Another Telegraph story this week revealed how working from home turned the council’s £ 18 million headquarters into a “white elephant”.
The Cambridgeshire County Council’s brand, slapping New Shire Hall, is almost empty because staff have been told to stay home for months after the Covid rules were lifted. Why? Members of the public who visit the building report that no one works there. The coalition of Liberal Democrats and Labor, which runs the council, also refuses to hold full council meetings in the building. Current coronavirus measures mean that no more than 22 people can meet in a hall designed to hold more than 80. This only undermines confidence in local democracy – not to mention the suspicion that people are avoiding.
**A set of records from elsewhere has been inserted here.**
-- ==== Sys2Proof/Laws/LoadStore.lean ====
section
/-!
SUPPORT. The loads, stores, load-locked and store-conditional executors under the sequencer: where they complete,
where they end in a translation outcome, and where they are refused.
-/

namespace Sys2Proof.Machine

theorem unchanged_of_read {cfg : Cfg} {m : MemSys} (hwf : m.wf cfg) (hc : m.coherent cfg) {pa : PhysAddr} {w : Width}
    (ha : pa.toNat % w.bytes = 0) :
    ∃ m', m.read cfg pa w = .ok (assemble (fun k => m.byteAt cfg (pa.toNat + k)) w, m') ∧ m.unchanged cfg m' := by
  obtain ⟨v, m', h1, h2, -, h4, h5⟩ := MemSys.read_spec hwf pa w
  have hoff : offsetOf pa + w.bytes ≤ 64 := by
    unfold offsetOf; cases w <;> simp only [Width.bytes] at * <;> omega
  exact ⟨m', by rw [h1, h4 hoff], h2, (h5 hc).1, (h5 hc).2⟩

/-- A physical address is as aligned as its virtual address: both agree in the low 13 bits. -/
theorem aligned_of_low {va : Word} {pa : PhysAddr} {w : Width} (h : pa.toNat % 8192 = va.toNat % 8192) :
    pa.toNat % w.bytes = va.toNat % w.bytes := by
  cases w <;> simp only [Width.bytes] <;> omega

theorem translateOn_low {cpu : Cpu} {t t' : Tlb} {va : Word} {kind : AccessKind} {pa : PhysAddr}
    (h : translateOn cpu t va kind = .ok (.ok pa, t')) : pa.toNat % 8192 = va.toNat % 8192 := by
  unfold translateOn at h
  split at h
  · rename_i pa' hsp
    have hpa : pa' = pa := by simp only [Except.ok.injEq, Prod.mk.injEq, Translation.ok.injEq] at h; exact h.1
    subst hpa
    unfold superpage at hsp
    split at hsp
    · cases hsp
    split at hsp
    · cases hsp; simp [BitVec.extractLsb'_toNat]
    split at hsp
    · cases hsp
      have : ((BitVec.signExtend 44 (BitVec.extractLsb' 0 41 va)).setWidth 13).toNat = ((va).setWidth 13).toNat := by
        congr 1
        apply BitVec.eq_of_getLsbD_eq
        intro i hi
        rw [BitVec.getLsbD_setWidth, BitVec.getLsbD_signExtend, BitVec.getLsbD_setWidth, BitVec.getLsbD_extractLsb']
        simp [hi, show i < 41 by omega, show i < 44 by omega]
      simpa [BitVec.toNat_setWidth] using this
    split at hsp
    · cases hsp; simp [BitVec.extractLsb'_toNat]
    · cases hsp
  · split at h
    · simp at h
    · split at h
      · rename_i e _ _
        have hpa : e.physical va = pa := by
          simp only [Except.ok.injEq, Prod.mk.injEq, Translation.ok.injEq] at h; exact h.1
        subst hpa
        simp only [TlbEntry.physical, BitVec.toNat_append]
        rw [Nat.shiftLeft_eq, Nat.mul_comm, ← Nat.two_pow_add_eq_or_of_lt (BitVec.isLt _)]
        simp [BitVec.extractLsb'_toNat]
      · simp at h
    · simp at h

theorem State.CanLoad.paAligned {s : State} {va : Word} {w : Width} {pa : PhysAddr} (h : s.CanLoad va w pa) :
    pa.toNat % w.bytes = 0 := by rw [aligned_of_low (translateOn_low h.translates)]; exact h.aligned
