theorem witness_StoreCompletes_bigEndian : bigBased.cpu.bigEndian = true ∧
    bigBased.effectiveAddress 2 56 = 0x800000002038 ∧
    bigBased.CanStore 0x80000000203F .byte 0x203F ∧ bigBased.CanStore 0x80000000203E .word 0x203E ∧
    bigBased.CanStore 0x80000000203C .long 0x203C ∧ bigBased.CanStore 0x800000002038 .quad 0x2038 := by
  have h : ∀ {va : Word} {w : Width} {pa : PhysAddr}, va.toNat % w.bytes = 0 →
      translateOn windowBig.cpu Tlb.reset va .write = .ok (.ok pa, Tlb.reset) → bigBased.CanStore va w pa := fun ha ht =>
    ⟨⟨by decide, by decide, State.settled_of_inflight_nil rfl⟩, ⟨0, by decide, rfl⟩, ha, ht, reset_mem_wf, reset_coherent⟩
  exact ⟨rfl, by decide, h (by decide) (by decide), h (by decide) (by decide), h (by decide) (by decide),
    h (by decide) (by decide)⟩

theorem witness_LoadLockedCompletes :
    (based.effectiveAddress 2 60 = 0x80000000203C ∧ based.CanLoad 0x80000000203C .long 0x203C) ∧
    (based.effectiveAddress 2 56 = 0x800000002038 ∧ based.CanLoad 0x800000002038 .quad 0x2038) :=
  ⟨⟨by decide, based_canLoad (by decide) (by decide)⟩, ⟨by decide, based_canLoad (by decide) (by decide)⟩⟩

theorem witness_StoreCompletes :
    (based.effectiveAddress 2 63 = 0x80000000203F ∧ based.CanStore 0x80000000203F .byte 0x203F) ∧
    (based.effectiveAddress 2 62 = 0x80000000203E ∧ based.CanStore 0x80000000203E .word 0x203E) ∧
    (based.effectiveAddress 2 60 = 0x80000000203C ∧ based.CanStore 0x80000000203C .long 0x203C) ∧
    (based.effectiveAddress 2 56 = 0x800000002038 ∧ based.CanStore 0x800000002038 .quad 0x2038) ∧
    (based.effectiveAddress 2 63 &&& ~~~7#64 = 0x800000002038 ∧ based.CanStore 0x800000002038 .quad 0x2038) :=
  ⟨⟨by decide, based_canStore (by decide) (by decide)⟩, ⟨by decide, based_canStore (by decide) (by decide)⟩,
   ⟨by decide, based_canStore (by decide) (by decide)⟩, ⟨by decide, based_canStore (by decide) (by decide)⟩,
   ⟨by decide, based_canStore (by decide) (by decide)⟩⟩

/-- With the lock flag clear (`based`) and set. -/
theorem witness_StoreConditionalCompletes :
    olderLockInFlight based based.ids.next = false ∧ based.cpu.lockFlag = false ∧
    based.CanStore 0x80000000203C .long 0x203C ∧ based.CanStore 0x800000002038 .quad 0x2038 ∧
    olderLockInFlight (based.setLock true 0 0) (based.setLock true 0 0).ids.next = false ∧
    (based.setLock true 0 0).cpu.lockFlag = true ∧
    (based.setLock true 0 0).CanStore 0x80000000203C .long 0x203C ∧
    (based.setLock true 0 0).CanStore 0x800000002038 .quad 0x2038 :=
  ⟨rfl, rfl, based_canStore (by decide) (by decide), based_canStore (by decide) (by decide), rfl, rfl,
   ⟨⟨by decide, by decide, State.settled_of_inflight_nil rfl⟩, ⟨0, by decide, rfl⟩, by decide, by decide,
    reset_mem_wf, reset_coherent⟩,
   ⟨⟨by decide, by decide, State.settled_of_inflight_nil rfl⟩, ⟨0, by decide, rfl⟩, by decide, by decide,
    reset_mem_wf, reset_coherent⟩⟩

/-- Reset maps nothing: every access misses. -/
theorem witness_MemoryFaults : State.reset.memReady ∧ State.reset.effectiveAddress 2 8 = 8 ∧
    (∀ w : Width, (8#64).toNat % w.bytes = 0) ∧ Table.at? State.reset.lq 31 = none ∧
    translateOn State.reset.cpu State.reset.dtb 8 .read =
      .ok (.fault .singleMiss, { Tlb.reset with missPending := true }) ∧
    Table.at? State.reset.sq 31 = none ∧ olderLockInFlight State.reset State.reset.ids.next = false ∧
    translateOn State.reset.cpu State.reset.dtb 8 .write =
      .ok (.fault .singleMiss, { Tlb.reset with missPending := true }) :=
  ⟨⟨by decide, by decide, State.settled_of_inflight_nil rfl⟩, by decide, by rintro (_ | _ | _ | _) <;> decide, by decide,
   by decide, by decide, by decide, by decide⟩
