-- ==== Sys2Proof/Config.lean ====
section
/-! DEFINITION. The free values: what the spec leaves open and the machine goes on with. An opaque constant has no body,
so no proof can rest on a value of it. -/

namespace Sys2Proof

/-- How many further cells the running DIGEST job has read when an engine item that writes the same slot's map is taken
(R140, R155: each cell is read "when the job reaches it", and nothing says when that is). It is applied to the counter
`Machine.State.freeIndex`, so that every such item meets a value of its own, and the job reads no further than its
range. Assumption 3. -/
opaque Config.cellsReadAhead : Nat → Nat

end Sys2Proof
end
Working from home makes your followers feel good about themselves – sometimes even morally superior. The attitude among this comfortable, titled elite seems to be, “I make my life work for me.” The opinion was summed up by Doris’ friend Sarah Healy, a permanent secretary at DCMS, who last year boasted about how much she loves working from home because it allows her to spend more time on her Peloton ergometer. It is as if it is now seen as a benefit to public sector workers, as a gilded pension, even if it causes chaos for society. In fact, the only indicator that homework seems to work is employee satisfaction.
Although its staff can sit well, delays in the Passport Service have forced families to cancel holidays, grieving relatives miss funerals and workers miss important business commitments. It was the same when the DVLA demonstrated what the Prime Minister described as a similar ‘post-Covid mañana crop’ by failing to process enough licenses for heavy goods vehicles, which led to fuel consumption.
Boris Johnson has threatened to “privatize” these organizations if they do not become more active. A simpler solution may be to simply insist that anyone working for a tax-funded institution that fails in the UK pull back into the office with immediate effect. Although, given the level of resistance in the civil service, you have to wonder if ministers have the power to do even that.